═════ Records for the exercise
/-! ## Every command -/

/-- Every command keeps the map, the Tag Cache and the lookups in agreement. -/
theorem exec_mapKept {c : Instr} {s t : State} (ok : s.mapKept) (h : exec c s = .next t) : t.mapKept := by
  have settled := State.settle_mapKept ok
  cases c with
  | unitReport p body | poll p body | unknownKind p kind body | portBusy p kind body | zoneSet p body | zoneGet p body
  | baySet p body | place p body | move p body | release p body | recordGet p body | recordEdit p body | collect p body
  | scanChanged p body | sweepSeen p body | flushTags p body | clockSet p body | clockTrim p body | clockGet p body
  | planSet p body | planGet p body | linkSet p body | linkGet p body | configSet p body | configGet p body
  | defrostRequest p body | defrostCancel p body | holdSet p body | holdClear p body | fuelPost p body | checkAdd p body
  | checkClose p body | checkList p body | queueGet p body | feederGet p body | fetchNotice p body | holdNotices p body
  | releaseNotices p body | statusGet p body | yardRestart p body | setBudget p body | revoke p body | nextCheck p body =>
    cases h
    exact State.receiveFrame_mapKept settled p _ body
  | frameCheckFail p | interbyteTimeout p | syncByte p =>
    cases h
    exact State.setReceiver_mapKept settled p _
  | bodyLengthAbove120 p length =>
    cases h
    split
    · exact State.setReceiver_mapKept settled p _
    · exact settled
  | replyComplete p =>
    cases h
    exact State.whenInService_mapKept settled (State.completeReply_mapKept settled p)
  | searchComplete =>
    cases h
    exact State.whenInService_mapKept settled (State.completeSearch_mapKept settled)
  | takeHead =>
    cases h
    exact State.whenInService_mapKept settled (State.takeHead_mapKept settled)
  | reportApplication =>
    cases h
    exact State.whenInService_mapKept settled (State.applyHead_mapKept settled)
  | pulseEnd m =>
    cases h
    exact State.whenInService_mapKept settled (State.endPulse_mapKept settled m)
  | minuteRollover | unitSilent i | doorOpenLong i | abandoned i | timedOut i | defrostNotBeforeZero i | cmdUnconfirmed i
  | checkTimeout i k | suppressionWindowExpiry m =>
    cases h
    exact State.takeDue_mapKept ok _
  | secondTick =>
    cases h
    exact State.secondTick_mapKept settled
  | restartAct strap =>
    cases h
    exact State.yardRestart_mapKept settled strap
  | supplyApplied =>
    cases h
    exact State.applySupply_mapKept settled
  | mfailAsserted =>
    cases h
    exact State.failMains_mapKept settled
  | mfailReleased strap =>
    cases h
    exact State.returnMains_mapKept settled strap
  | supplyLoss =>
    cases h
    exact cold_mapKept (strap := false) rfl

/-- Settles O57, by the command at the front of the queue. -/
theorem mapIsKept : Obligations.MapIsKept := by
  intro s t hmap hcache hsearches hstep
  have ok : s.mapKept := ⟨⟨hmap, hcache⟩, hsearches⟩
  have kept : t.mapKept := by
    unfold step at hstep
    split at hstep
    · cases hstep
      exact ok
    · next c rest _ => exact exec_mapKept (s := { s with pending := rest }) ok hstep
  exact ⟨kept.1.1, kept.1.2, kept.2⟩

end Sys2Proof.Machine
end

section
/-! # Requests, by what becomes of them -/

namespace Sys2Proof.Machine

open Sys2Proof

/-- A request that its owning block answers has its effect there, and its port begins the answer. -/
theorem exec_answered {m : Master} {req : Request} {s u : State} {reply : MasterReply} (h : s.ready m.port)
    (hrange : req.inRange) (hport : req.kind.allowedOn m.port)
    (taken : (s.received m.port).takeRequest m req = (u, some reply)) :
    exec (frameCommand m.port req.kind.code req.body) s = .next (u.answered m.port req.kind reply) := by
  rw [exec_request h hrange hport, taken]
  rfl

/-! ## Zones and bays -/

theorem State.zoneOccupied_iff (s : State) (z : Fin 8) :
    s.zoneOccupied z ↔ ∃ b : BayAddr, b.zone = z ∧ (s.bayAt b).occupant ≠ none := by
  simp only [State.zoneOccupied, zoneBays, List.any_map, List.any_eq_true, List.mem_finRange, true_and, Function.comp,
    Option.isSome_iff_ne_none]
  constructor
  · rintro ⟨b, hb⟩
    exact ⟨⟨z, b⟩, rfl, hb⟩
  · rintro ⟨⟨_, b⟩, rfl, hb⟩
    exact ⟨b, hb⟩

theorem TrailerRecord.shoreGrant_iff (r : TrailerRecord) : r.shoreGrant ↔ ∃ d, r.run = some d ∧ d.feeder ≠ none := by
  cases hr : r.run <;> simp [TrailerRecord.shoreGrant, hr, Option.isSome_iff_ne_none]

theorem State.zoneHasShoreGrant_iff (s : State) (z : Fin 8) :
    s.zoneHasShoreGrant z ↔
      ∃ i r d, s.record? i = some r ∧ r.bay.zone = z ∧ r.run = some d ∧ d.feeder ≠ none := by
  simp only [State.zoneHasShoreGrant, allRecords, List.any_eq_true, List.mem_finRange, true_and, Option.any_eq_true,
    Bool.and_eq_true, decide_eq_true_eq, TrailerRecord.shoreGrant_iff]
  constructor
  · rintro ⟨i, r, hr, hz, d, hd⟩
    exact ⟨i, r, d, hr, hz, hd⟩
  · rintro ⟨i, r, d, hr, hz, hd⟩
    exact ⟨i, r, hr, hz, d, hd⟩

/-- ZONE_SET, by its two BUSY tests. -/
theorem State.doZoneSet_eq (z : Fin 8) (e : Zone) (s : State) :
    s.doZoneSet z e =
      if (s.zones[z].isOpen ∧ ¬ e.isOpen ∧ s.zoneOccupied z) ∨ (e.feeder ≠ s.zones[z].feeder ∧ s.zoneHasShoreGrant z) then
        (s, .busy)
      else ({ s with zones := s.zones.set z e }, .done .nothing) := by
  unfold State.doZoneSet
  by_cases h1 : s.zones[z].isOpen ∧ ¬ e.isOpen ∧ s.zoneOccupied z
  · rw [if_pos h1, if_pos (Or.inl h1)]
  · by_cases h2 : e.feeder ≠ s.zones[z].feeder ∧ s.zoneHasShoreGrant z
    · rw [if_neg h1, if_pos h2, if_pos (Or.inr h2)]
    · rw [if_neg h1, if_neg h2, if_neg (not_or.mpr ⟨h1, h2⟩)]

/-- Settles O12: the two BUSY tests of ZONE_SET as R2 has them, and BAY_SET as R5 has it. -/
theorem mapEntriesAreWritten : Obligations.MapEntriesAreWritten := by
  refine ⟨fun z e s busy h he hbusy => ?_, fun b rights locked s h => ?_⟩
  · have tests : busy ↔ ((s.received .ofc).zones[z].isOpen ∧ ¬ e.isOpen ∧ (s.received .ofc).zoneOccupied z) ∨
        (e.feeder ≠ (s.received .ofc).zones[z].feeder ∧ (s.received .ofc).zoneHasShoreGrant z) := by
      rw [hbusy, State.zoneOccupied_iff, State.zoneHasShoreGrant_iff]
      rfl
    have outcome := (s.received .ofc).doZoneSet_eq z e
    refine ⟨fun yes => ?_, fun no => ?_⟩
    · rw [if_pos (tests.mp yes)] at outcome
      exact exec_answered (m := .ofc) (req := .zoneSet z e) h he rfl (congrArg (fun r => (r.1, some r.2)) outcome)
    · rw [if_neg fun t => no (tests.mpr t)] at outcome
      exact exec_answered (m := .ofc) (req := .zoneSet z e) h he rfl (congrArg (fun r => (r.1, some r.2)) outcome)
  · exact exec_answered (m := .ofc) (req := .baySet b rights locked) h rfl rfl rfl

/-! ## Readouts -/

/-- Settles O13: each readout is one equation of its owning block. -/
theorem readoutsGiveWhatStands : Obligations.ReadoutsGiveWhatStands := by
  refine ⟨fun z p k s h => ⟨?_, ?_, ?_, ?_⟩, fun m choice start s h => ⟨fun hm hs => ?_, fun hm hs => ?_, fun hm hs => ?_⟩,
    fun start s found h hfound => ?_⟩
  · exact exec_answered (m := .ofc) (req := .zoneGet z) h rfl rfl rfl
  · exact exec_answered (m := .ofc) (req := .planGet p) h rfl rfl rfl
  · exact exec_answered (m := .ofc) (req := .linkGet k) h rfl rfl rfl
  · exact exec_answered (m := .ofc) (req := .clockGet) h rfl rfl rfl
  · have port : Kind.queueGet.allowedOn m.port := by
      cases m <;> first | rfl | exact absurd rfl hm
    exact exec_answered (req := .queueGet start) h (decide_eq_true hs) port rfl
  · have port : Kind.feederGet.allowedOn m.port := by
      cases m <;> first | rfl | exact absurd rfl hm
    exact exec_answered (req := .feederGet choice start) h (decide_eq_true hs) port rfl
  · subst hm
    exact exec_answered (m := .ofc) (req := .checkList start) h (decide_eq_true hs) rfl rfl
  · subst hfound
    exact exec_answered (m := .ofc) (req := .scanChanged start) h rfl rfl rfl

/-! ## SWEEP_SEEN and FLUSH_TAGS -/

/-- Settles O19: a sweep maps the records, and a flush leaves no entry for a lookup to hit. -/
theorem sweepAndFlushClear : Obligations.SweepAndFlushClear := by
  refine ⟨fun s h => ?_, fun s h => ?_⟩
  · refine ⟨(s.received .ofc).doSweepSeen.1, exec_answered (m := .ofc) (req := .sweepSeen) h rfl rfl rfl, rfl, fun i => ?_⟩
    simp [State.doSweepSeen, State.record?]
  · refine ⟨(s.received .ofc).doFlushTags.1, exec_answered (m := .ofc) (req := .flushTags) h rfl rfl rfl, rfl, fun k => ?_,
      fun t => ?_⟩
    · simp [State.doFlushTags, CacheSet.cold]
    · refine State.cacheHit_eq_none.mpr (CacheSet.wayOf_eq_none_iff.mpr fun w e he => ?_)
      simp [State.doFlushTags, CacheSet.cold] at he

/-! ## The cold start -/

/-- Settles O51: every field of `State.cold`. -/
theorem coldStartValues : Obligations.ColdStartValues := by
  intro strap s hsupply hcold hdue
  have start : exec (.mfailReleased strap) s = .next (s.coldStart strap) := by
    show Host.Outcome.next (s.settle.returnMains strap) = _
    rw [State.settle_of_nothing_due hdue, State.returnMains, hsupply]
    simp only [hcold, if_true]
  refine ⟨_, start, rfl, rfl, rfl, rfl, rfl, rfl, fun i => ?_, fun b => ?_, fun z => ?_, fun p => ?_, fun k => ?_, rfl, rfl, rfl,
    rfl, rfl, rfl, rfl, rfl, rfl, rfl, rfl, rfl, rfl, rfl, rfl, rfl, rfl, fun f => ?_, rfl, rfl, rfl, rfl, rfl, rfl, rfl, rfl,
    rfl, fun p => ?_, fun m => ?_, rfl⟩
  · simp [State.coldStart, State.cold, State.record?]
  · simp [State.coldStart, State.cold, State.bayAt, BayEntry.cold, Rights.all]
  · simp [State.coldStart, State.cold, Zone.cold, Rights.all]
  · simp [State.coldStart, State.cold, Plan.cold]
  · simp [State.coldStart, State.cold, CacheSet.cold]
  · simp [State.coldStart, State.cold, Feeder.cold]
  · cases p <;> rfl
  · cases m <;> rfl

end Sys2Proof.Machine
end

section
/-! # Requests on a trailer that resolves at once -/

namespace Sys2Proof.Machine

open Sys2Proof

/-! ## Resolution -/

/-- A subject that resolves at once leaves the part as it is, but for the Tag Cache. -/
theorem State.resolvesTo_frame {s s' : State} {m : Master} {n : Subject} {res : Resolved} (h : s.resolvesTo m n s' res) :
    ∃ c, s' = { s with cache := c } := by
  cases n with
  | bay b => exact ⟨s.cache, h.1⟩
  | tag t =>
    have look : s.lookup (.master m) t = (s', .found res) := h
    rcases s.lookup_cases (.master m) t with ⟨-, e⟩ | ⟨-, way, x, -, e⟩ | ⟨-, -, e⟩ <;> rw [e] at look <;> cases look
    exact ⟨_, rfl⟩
══════════
### What this task involves
Output the lines above between the one holding "the answer. -/" and the one holding "and bays -/", inclusive, with nothing before or after them.

### Answer space
/-- A request that its owning block answers has its effect there, and its port begins the answer. -/
theorem exec_answered {m : Master} {req : Request} {s u : State} {reply : MasterReply} (h : s.ready m.port)
    (hrange : req.inRange) (hport : req.kind.allowedOn m.port)
    (taken : (s.received m.port).takeRequest m req = (u, some reply)) :
    exec (frameCommand m.port req.kind.code req.body) s = .next (u.answered m.port req.kind reply) := by
  rw [exec_request h hrange hport, taken]
  rfl

/-! ## Zones and bays -/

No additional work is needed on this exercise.